2016-04-19

SSIS Case Study: Optimise the Data Process

When design a data procedure to deal with large amount of data, the white paper “We Loaded 1TB in 30 Minutes with SSIS, and So Can You” is always a good starting point to begin our design task. However, I am afraid in a real word scenario, it might be a bit difficult to get an environment set up like that: gigabytes fibre channel, independent physical servers, flat file data source without data quality issue, stable control flow/data flow without checkpoint and error handling. Well, it is simply too good to be true.

Recently we migrated all our client activities to a new dialler platform, after that I received the request to achieve/back up all business critical data from the old dialler platform to our local database server. Because of some business decisions, we could not ask for back up files directly, so we decided to use SSIS to pull all data we need from the remote site.

The old dialler system is sitting on MySQL database hosted in a remote data centre. The connection between the remote data centre and our site is a 30MB fibre connection. The data needs to be downloaded into an archive database hosted on a virtual server. We need to avoid some certain time points, as the full back up tasks could freeze IO. And additionally we need to download recording files as well.

The packages are simple, here I just want to share some lessons we learnt from the design:


Allow Errors & Propagate = False


Like common ETL framework, let the job skips the error, logs the error, and handles the error at a later stage. In our case we created tables like below: DownloadHelper to store parameters for each small packages, DownloadLog to store pre-execution information and post-execution information, and ErrorLog to store actual exceptions.
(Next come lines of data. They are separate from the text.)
-- ==== Sys2Proof/Laws/KeptClock.lean ====
section
/-! SUPPORT. What the operations of Machine.Clock keep. -/

set_option linter.unusedTactic false
set_option linter.unreachableTactic false
set_option linter.unusedSimpArgs false

namespace Sys2Proof.Machine

variable {o s : State}

theorem addDefect_kept {kind origin : Nat} {c : Cond} {location : Nat} (h : Kept o s) : Kept o (addDefect kind origin c location s) := by
  unfold addDefect
  repeat' first
    | with_reducible assumption
    | (intro x; first | (refine kept_cut (P := Kept o x) ?_ ?_; rotate_left; dsimp only [x]; rotate_left; intro hx; clear_value x) | skip)
    | lift_lets
    | (simp only [kept_cons]; with_reducible apply kept_mk <;> first | with_reducible assumption | rfl | exact Kept.bytes (by assumption) | skip)
    | with_reducible first
                     | apply kept_ite
    | split

theorem excludeSensor_kept {p : Nat} (h : Kept o s) : Kept o (excludeSensor p s) := by
  unfold excludeSensor
  repeat' first
    | with_reducible assumption
    | (intro x; first | (refine kept_cut (P := Kept o x) ?_ ?_; rotate_left; dsimp only [x]; rotate_left; intro hx; clear_value x) | skip)
    | lift_lets
    | (simp only [kept_cons]; with_reducible apply kept_mk <;> first | with_reducible assumption | rfl | exact Kept.bytes (by assumption) | skip)
    | with_reducible first
                     | apply kept_ite | apply onRegion_kept | apply raise_kept | apply addDefect_kept
    | (with_reducible apply each_kept; intro _ _ _; beta_reduce)
    | assumption
    | exact Kept.pad (by assumption) _
    | split

theorem checkTileSensor_kept {p : Nat} (h : Kept o s) : Kept o (checkTileSensor p s) := by
  unfold checkTileSensor
  repeat' first
    | with_reducible assumption
    | (intro x; first | (refine kept_cut (P := Kept o x) ?_ ?_; rotate_left; dsimp only [x]; rotate_left; intro hx; clear_value x) | skip)
    | lift_lets
    | (simp only [kept_cons]; with_reducible apply kept_mk <;> first | with_reducible assumption | rfl | exact Kept.bytes (by assumption) | skip)
    | with_reducible first
                     | apply kept_ite | apply excludeSensor_kept
    | split

theorem checkOther_kept {x : Sensor} {old : Option Int} {v : Int} (h : Kept o s) : Kept o (checkOther x old v s) := by
  unfold checkOther
  repeat' first
    | with_reducible assumption
    | (intro x; first | (refine kept_cut (P := Kept o x) ?_ ?_; rotate_left; dsimp only [x]; rotate_left; intro hx; clear_value x) | skip)
    | lift_lets
    | (simp only [kept_cons]; with_reducible apply kept_mk <;> first | with_reducible assumption | rfl | exact Kept.bytes (by assumption) | skip)
    | with_reducible first
                     | apply kept_ite | apply raise_kept
    | split

theorem checkRegion_kept {old : Nat → Option Int} {g : Nat} (h : Kept o s) : Kept o (checkRegion old g s) := by
  unfold checkRegion
  repeat' first
    | with_reducible assumption
    | (intro x; first | (refine kept_cut (P := Kept o x) ?_ ?_; rotate_left; dsimp only [x]; rotate_left; intro hx; clear_value x) | skip)
    | lift_lets
    | (simp only [kept_cons]; with_reducible apply kept_mk <;> first | with_reducible assumption | rfl | exact Kept.bytes (by assumption) | skip)
    | with_reducible first
                     | apply kept_ite | apply onRegion_kept | apply raise_kept
    | split

theorem readSensors_kept {readings : List (Sensor × Int)} (h : Kept o s) : Kept o (readSensors readings s) := by
  unfold readSensors
  repeat' first
    | with_reducible assumption
    | (intro x; first | (refine kept_cut (P := Kept o x) ?_ ?_; rotate_left; dsimp only [x]; rotate_left; intro hx; clear_value x) | skip)
    | lift_lets
    | (simp only [kept_cons]; with_reducible apply kept_mk <;> first | with_reducible assumption | rfl | exact Kept.bytes (by assumption) | skip)
    | with_reducible first
                     | apply kept_ite | apply checkTileSensor_kept | apply checkOther_kept | apply checkRegion_kept
    | (with_reducible apply each_kept; intro _ _ _; beta_reduce)
    | split

theorem closeRegion_kept {us : Nat} {cycles : List (Nat × Nat)} {g : Nat} (h : Kept o s) : Kept o (closeRegion us cycles g s) := by
  unfold closeRegion
  repeat' first
    | with_reducible assumption
    | (intro x; first | (refine kept_cut (P := Kept o x) ?_ ?_; rotate_left; dsimp only [x]; rotate_left; intro hx; clear_value x) | skip)
    | lift_lets
    | (simp only [kept_cons]; with_reducible apply kept_mk <;> first | with_reducible assumption | rfl | exact Kept.bytes (by assumption) | skip)
    | with_reducible first
                     | apply kept_ite | apply onRegion_kept | apply raise_kept
    | split

theorem closeClocks_kept {us : Nat} {m : SlotMeasure} (h : Kept o s) : Kept o (closeClocks us m s) := by
  unfold closeClocks
  repeat' first
    | with_reducible assumption
    | (intro x; first | (refine kept_cut (P := Kept o x) ?_ ?_; rotate_left; dsimp only [x]; rotate_left; intro hx; clear_value x) | skip)
    | lift_lets
    | (simp only [kept_cons]; with_reducible apply kept_mk <;> first | with_reducible assumption | rfl | exact Kept.bytes (by assumption) | skip)
    | with_reducible first
                     | apply kept_ite | apply closeRegion_kept
    | (with_reducible apply each_kept; intro _ _ _; beta_reduce)
    | split

theorem switchState_kept (h : Kept o s) : Kept o (switchState s) := by
  unfold switchState
  repeat' first
    | with_reducible assumption
    | (intro x; first | (refine kept_cut (P := Kept o x) ?_ ?_; rotate_left; dsimp only [x]; rotate_left; intro hx; clear_value x) | skip)
    | lift_lets
    | (simp only [kept_cons]; with_reducible apply kept_mk <;> first | with_reducible assumption | rfl | exact Kept.bytes (by assumption) | skip)
    | with_reducible first
                     | apply kept_ite
    | split

theorem chooseState_kept {f0 : Nat} (h : Kept o s) : Kept o (chooseState f0 s) := by
  unfold chooseState
  repeat' first
    | with_reducible assumption
    | (intro x; first | (refine kept_cut (P := Kept o x) ?_ ?_; rotate_left; dsimp only [x]; rotate_left; intro hx; clear_value x) | skip)
    | lift_lets
    | (simp only [kept_cons]; with_reducible apply kept_mk <;> first | with_reducible assumption | rfl | exact Kept.bytes (by assumption) | skip)
    | with_reducible first
                     | apply kept_ite | apply raise_kept
    | split

end Sys2Proof.Machine
end

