-- ==== Sys2Proof/Laws/KeptFlits.lean ====
section
/-! SUPPORT. What the operations of Machine.Flits keep. -/

set_option linter.unusedTactic false
set_option linter.unreachableTactic false
set_option linter.unusedSimpArgs false

namespace Sys2Proof.Machine

variable {o s : State}

theorem pumpPort_kept {port : Nat} (h : Kept o s) : Kept o (pumpPort port s) := by
  unfold pumpPort
  repeat' first
    | with_reducible assumption
    | (intro x; first | (refine kept_cut (P := Kept o x) ?_ ?_; rotate_left; dsimp only [x]; rotate_left; intro hx; clear_value x) | skip)
    | lift_lets
    | (simp only [kept_cons]; with_reducible apply kept_mk <;> first | with_reducible assumption | rfl | exact Kept.bytes (by assumption) | skip)
    | with_reducible first
                     | apply kept_ite | apply onPort_kept
    | split

theorem sendAs_kept {requester port : Nat} {p : Packet} (h : Kept o s) : Kept o (sendAs requester port p s) := by
  unfold sendAs
  repeat' first
    | with_reducible assumption
    | (intro x; first | (refine kept_cut (P := Kept o x) ?_ ?_; rotate_left; dsimp only [x]; rotate_left; intro hx; clear_value x) | skip)
    | lift_lets
    | (simp only [kept_cons]; with_reducible apply kept_mk <;> first | with_reducible assumption | rfl | exact Kept.bytes (by assumption) | skip)
    | with_reducible first
                     | apply kept_ite | apply onPort_kept | apply pumpPort_kept
    | split

theorem sendOn_kept {port : Nat} {p : Packet} (h : Kept o s) : Kept o (sendOn port p s) := by
  unfold sendOn
  repeat' first
    | with_reducible assumption
    | (intro x; first | (refine kept_cut (P := Kept o x) ?_ ?_; rotate_left; dsimp only [x]; rotate_left; intro hx; clear_value x) | skip)
    | lift_lets
    | (simp only [kept_cons]; with_reducible apply kept_mk <;> first | with_reducible assumption | rfl | exact Kept.bytes (by assumption) | skip)
    | with_reducible first
                     | apply kept_ite | apply sendAs_kept
    | split

end Sys2Proof.Machine
end

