theorem command_kept {mb : Nat} {mine : Mailbox → Bool} {f : Nat → Mailbox → State → State} {t : State}
    (hf : ∀ mb m s, Kept o s → Kept o (f mb m s)) (h : Kept o s) (e : command mb mine f s = .next t) : Kept o t := by
  unfold command at e
  refine guardUnit_kept ?_ e
  exact kept_ite (takeCommand_kept hf h) h

theorem dev_kept {d : Device} (h : Kept o s) : Kept o { s with dev := d } :=
  kept_cons.mpr (kept_mk h h.bytes rfl rfl rfl rfl rfl rfl rfl rfl rfl rfl rfl)

theorem flush_kept {g : HostLink} (h : Kept o s) (h1 : g.mailboxes = s.host.mailboxes) (h2 : g.sent = s.host.sent) (h3 : g.msix = s.host.msix) :
    Kept o { s with host := g.flush } := by
  unfold HostLink.flush
  split
  · exact sent_kept h h1 (by rw [h2]; exact List.prefix_append _ _) (by rw [h3]; exact List.prefix_append _ _)
  · exact sent_kept h h1 (by rw [h2]) (by rw [h3])

theorem hearFailure_pad (t : Tile) : (hearFailure t).pad = t.pad := by
  unfold hearFailure
  repeat' first | rfl | split

theorem copyConfig_wf {t : Tile} {k : Nat} {header images : List Byte} (h : Memory.wf t.pad = true) :
    Memory.wf (t.copyConfig k header images).pad = true := by
  unfold Tile.copyConfig
  repeat' first | exact h | exact Memory.writeBytes_wf _ _ h | split

theorem dropConfig_pad (t : Tile) (k : Nat) : (t.dropConfig k).pad = t.pad := by
  unfold Tile.dropConfig
  repeat' first | rfl | split

theorem activate_pad (t : Tile) (k : Nat) : (t.activate k).pad = t.pad := by
  unfold Tile.activate
  repeat' first | rfl | split

theorem exchangeRegion_kept {g : Nat} (ls : List Nat) : ∀ {s : State}, Kept o s → Kept o (exchangeRegion g ls s) := by
  induction ls with
  | nil => intro s h; exact h
  | cons l ls ih =>
    intro s h
    unfold exchangeRegion
    dsimp only
    split
    · exact ih h
    · exact ih (startMove_kept h)

theorem execVaux3On_kept {udsMatches : Bool} {addrSel : BitVec 2} {z : State} (h : Kept o s) (e : execVaux3On udsMatches addrSel s = .next z) : Kept o z := by
  unfold execVaux3On at e
  refine next_kept (kept_ite h (beginStart_kept ?_)) e
  have h1 := events_kept (e := { s.evt with sticky := s.nor.sticky, headSeq := s.nor.seqLimit }) (n := s.nor) h h.ring'
    (fun x hx => ⟨(h.ringSeq' x hx).1, Nat.le_trans (h.ringSeq' x hx).2 h.head'⟩) h.trace' (Nat.le_refl _) h.dropped' h.area' h.areaSeq' rfl
    (Nat.le_refl _)
  exact dev_kept h1

theorem execVin12Ready_kept {calFail : List Nat} {z : State} (h : Kept o s) (e : execVin12Ready calFail s = .next z) : Kept o z := by
  unfold execVin12Ready at e
  refine guardUnit_kept ?_ e
  clear e
  repeat' first
    | with_reducible assumption
    | (intro x; first | (refine kept_cut (P := Kept o x) ?_ ?_; rotate_left; dsimp only [x]; rotate_left; intro hx; clear_value x) | skip)
    | lift_lets
    | (simp only [kept_cons]; with_reducible apply kept_mk <;> first | with_reducible assumption | rfl | exact Kept.bytes (by assumption) | skip)
    | with_reducible first
                     | apply kept_ite | apply slotFallback_kept | apply noFirmware_kept | apply startFenum_kept
    | split

theorem execVin12AbsentTimeout_kept {z : State} (h : Kept o s) (e : execVin12AbsentTimeout s = .next z) : Kept o z := by
  unfold execVin12AbsentTimeout at e
  refine next_kept ?_ e
  clear e
  repeat' first
    | with_reducible assumption
    | (intro x; first | (refine kept_cut (P := Kept o x) ?_ ?_; rotate_left; dsimp only [x]; rotate_left; intro hx; clear_value x) | skip)
    | lift_lets
    | (simp only [kept_cons]; with_reducible apply kept_mk <;> first | with_reducible assumption | rfl | exact Kept.bytes (by assumption) | skip)
    | with_reducible first
                     | apply kept_ite
    | split

theorem execStartTests_kept {memIdHash : BitVec 384} {z : State} (h : Kept o s) (e : execStartTests memIdHash s = .next z) : Kept o z := by
  unfold execStartTests at e
  refine next_kept ?_ e
  clear e
  repeat' first
    | with_reducible assumption
    | (intro x; first | (refine kept_cut (P := Kept o x) ?_ ?_; rotate_left; dsimp only [x]; rotate_left; intro hx; clear_value x) | skip)
    | lift_lets
    | (simp only [kept_cons]; with_reducible apply kept_mk <;> first | with_reducible assumption | rfl | exact Kept.bytes (by assumption) | skip)
    | with_reducible first
                     | apply kept_ite | apply raise_kept
    | split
So when an error occurs, we can adopt different approaches to handle the error based on its severity level.






To allow the package bypass the error, firstly bring up Variable Grid Options window, and check the option “Show system variables”.




Then go to Event Handlers tab, add an OnError event handler for selected task. In addition to log the error on the screen, the most important setting is to change variable “Propagate” from True to False. After this change, the job will continue to next step even though the task issues an error.




Simplify Data Flow


To improve the data flow process, we removed nearly all transformation components within the data flow, especially the data conversion component.

However there are differences in data types between MySQL and SQL Server. So to handle the differences, we built destination table schema by using openquery targeting remote MySQL database:

 select * into [destination] from openquery([LinkServerName], 'select * from [MySQL table] limit 1')  

Eventually most of our data flow tasks look like below screenshot:





Optimize Data Flow


Loading the data into partitions/using balanced loading approach could be a great help in many cases, but after evaluate our situation, we did not adopt this approach as we found the bandwidth is the major component to affect our data flow. And obviously, we won’t increase the bandwidth just because of archives/backup job.

So within our environment we just did below configurations:

1. For the data flow task, increase the size of DefaultBufferMaxRows and DefaultBufferSize;



2. For the data destination component, select Table or View – Fast Load, and uncheck Keep Identity, Keep Nulls, and Check Constraints, and check Table Lock option. Leave the SSIS service to determine rows per batch and maximum commit size.




After did all these settings, below are the comparison result. As you can see, the total time spent dropped a lot. Well, this result cannot compare to the case as mentioned at the beginning of this post, but within our environment it is a very acceptable result.